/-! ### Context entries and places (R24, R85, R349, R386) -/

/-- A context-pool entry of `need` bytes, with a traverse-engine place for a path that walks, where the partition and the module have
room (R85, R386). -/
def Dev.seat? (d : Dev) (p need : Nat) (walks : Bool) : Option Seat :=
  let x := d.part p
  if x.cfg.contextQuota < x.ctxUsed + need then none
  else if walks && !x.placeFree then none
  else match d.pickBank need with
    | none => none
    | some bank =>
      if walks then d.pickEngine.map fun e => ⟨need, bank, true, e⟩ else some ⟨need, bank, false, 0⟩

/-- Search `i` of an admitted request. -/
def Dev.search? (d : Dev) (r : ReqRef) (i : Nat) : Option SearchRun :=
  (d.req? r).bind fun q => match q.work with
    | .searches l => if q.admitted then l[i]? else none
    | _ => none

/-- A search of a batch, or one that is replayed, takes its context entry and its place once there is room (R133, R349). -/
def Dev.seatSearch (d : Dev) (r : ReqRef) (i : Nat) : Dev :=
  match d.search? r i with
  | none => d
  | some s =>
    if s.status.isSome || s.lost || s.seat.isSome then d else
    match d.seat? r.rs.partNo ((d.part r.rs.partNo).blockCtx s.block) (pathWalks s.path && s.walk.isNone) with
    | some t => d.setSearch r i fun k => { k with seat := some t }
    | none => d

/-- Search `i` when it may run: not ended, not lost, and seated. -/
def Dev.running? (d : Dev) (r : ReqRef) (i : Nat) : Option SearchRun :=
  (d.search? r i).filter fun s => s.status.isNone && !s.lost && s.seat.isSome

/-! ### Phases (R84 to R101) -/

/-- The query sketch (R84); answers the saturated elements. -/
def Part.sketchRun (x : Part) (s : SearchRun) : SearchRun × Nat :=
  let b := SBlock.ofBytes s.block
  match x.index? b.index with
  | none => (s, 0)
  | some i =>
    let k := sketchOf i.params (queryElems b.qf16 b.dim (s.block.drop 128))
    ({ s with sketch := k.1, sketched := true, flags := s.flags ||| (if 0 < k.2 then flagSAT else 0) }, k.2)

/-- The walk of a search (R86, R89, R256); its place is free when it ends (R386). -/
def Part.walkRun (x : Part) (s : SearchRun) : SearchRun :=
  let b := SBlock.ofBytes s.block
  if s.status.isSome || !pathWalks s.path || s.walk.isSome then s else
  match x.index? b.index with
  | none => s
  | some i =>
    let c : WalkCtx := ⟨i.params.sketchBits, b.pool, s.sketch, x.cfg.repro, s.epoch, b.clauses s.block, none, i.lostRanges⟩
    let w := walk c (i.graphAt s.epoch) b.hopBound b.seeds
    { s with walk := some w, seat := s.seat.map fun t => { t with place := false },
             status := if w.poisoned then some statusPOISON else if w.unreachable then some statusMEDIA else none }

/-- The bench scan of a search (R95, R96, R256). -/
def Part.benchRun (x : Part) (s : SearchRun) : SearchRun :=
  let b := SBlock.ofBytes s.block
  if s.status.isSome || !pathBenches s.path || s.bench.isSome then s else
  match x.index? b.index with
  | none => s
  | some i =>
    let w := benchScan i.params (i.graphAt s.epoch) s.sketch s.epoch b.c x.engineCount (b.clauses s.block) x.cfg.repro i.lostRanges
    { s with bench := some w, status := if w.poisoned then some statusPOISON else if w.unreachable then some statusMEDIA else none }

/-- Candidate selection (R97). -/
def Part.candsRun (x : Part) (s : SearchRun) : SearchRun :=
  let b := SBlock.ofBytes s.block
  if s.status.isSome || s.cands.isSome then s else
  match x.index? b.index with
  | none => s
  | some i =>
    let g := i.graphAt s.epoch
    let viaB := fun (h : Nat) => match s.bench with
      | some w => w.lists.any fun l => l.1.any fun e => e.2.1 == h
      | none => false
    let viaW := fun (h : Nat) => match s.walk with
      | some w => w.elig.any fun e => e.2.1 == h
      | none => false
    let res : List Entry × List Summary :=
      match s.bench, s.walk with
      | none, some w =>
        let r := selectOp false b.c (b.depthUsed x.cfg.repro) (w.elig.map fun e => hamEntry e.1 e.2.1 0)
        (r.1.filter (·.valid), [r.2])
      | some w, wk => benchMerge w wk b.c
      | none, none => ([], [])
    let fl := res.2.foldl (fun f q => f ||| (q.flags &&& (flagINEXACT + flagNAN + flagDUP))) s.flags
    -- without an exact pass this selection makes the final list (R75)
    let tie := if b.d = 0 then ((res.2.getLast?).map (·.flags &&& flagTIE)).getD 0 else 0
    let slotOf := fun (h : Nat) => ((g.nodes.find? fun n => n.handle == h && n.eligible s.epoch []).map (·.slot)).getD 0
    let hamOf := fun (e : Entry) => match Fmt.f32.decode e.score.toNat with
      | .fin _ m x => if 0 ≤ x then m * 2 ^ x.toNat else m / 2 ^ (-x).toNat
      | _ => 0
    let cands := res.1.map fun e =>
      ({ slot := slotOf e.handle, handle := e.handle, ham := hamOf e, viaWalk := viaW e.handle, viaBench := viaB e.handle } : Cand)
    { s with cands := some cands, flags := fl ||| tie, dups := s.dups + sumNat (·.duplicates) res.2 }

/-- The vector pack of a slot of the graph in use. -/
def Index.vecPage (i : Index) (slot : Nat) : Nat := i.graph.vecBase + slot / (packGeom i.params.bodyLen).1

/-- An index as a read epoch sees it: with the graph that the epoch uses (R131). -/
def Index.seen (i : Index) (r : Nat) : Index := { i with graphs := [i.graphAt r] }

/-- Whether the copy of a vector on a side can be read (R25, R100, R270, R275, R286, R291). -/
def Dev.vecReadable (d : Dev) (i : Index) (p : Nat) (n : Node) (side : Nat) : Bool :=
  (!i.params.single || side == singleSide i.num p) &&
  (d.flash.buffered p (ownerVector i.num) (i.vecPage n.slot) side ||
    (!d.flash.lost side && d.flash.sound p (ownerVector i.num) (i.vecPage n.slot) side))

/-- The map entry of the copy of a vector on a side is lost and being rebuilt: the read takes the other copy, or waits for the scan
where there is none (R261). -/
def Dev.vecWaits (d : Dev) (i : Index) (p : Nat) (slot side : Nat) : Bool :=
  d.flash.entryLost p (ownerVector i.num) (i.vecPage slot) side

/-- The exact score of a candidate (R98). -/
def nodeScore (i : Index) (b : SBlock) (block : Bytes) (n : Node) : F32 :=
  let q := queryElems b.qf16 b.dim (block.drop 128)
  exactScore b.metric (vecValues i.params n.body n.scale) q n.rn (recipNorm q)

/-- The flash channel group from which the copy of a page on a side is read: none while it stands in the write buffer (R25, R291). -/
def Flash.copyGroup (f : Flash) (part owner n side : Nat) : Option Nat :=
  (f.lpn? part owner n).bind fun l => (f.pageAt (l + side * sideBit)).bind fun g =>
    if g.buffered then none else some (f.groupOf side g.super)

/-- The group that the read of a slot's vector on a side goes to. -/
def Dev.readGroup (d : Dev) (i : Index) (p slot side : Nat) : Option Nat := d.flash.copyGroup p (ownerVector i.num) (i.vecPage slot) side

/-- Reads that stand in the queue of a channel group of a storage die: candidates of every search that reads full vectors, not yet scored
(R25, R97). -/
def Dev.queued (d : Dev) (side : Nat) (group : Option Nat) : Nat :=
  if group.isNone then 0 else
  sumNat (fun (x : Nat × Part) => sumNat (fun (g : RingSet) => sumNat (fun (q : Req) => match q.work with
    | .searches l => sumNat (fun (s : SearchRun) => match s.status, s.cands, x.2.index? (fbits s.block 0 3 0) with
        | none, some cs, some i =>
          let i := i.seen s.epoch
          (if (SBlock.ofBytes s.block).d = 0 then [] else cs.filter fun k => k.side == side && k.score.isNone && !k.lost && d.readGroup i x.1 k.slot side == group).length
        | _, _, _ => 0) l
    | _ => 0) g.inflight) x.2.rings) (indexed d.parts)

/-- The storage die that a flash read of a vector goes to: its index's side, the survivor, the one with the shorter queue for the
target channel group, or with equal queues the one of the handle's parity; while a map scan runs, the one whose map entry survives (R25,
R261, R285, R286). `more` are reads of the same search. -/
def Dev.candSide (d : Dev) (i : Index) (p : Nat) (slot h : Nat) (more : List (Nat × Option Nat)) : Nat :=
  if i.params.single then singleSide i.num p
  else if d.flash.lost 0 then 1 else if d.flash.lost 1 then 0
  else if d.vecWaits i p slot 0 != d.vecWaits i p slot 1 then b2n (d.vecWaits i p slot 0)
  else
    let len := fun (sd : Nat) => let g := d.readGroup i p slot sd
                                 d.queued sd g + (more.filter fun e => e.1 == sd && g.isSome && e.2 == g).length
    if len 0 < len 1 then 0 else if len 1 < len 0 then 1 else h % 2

● What the task requires
Find the line with "let cands := res.1.map fun e =>" in the entries above. Retype it and each line after it, exactly, through the line with "s with cands", and stop there.

● Answer space
    let cands := res.1.map fun e =>
      ({ slot := slotOf e.handle, handle := e.handle, ham := hamOf e, viaWalk := viaW e.handle, viaBench := viaB e.handle } : Cand)
    { s with cands := some cands, flags := fl ||| tie, dups := s.dups + sumNat (·.duplicates) res.2 }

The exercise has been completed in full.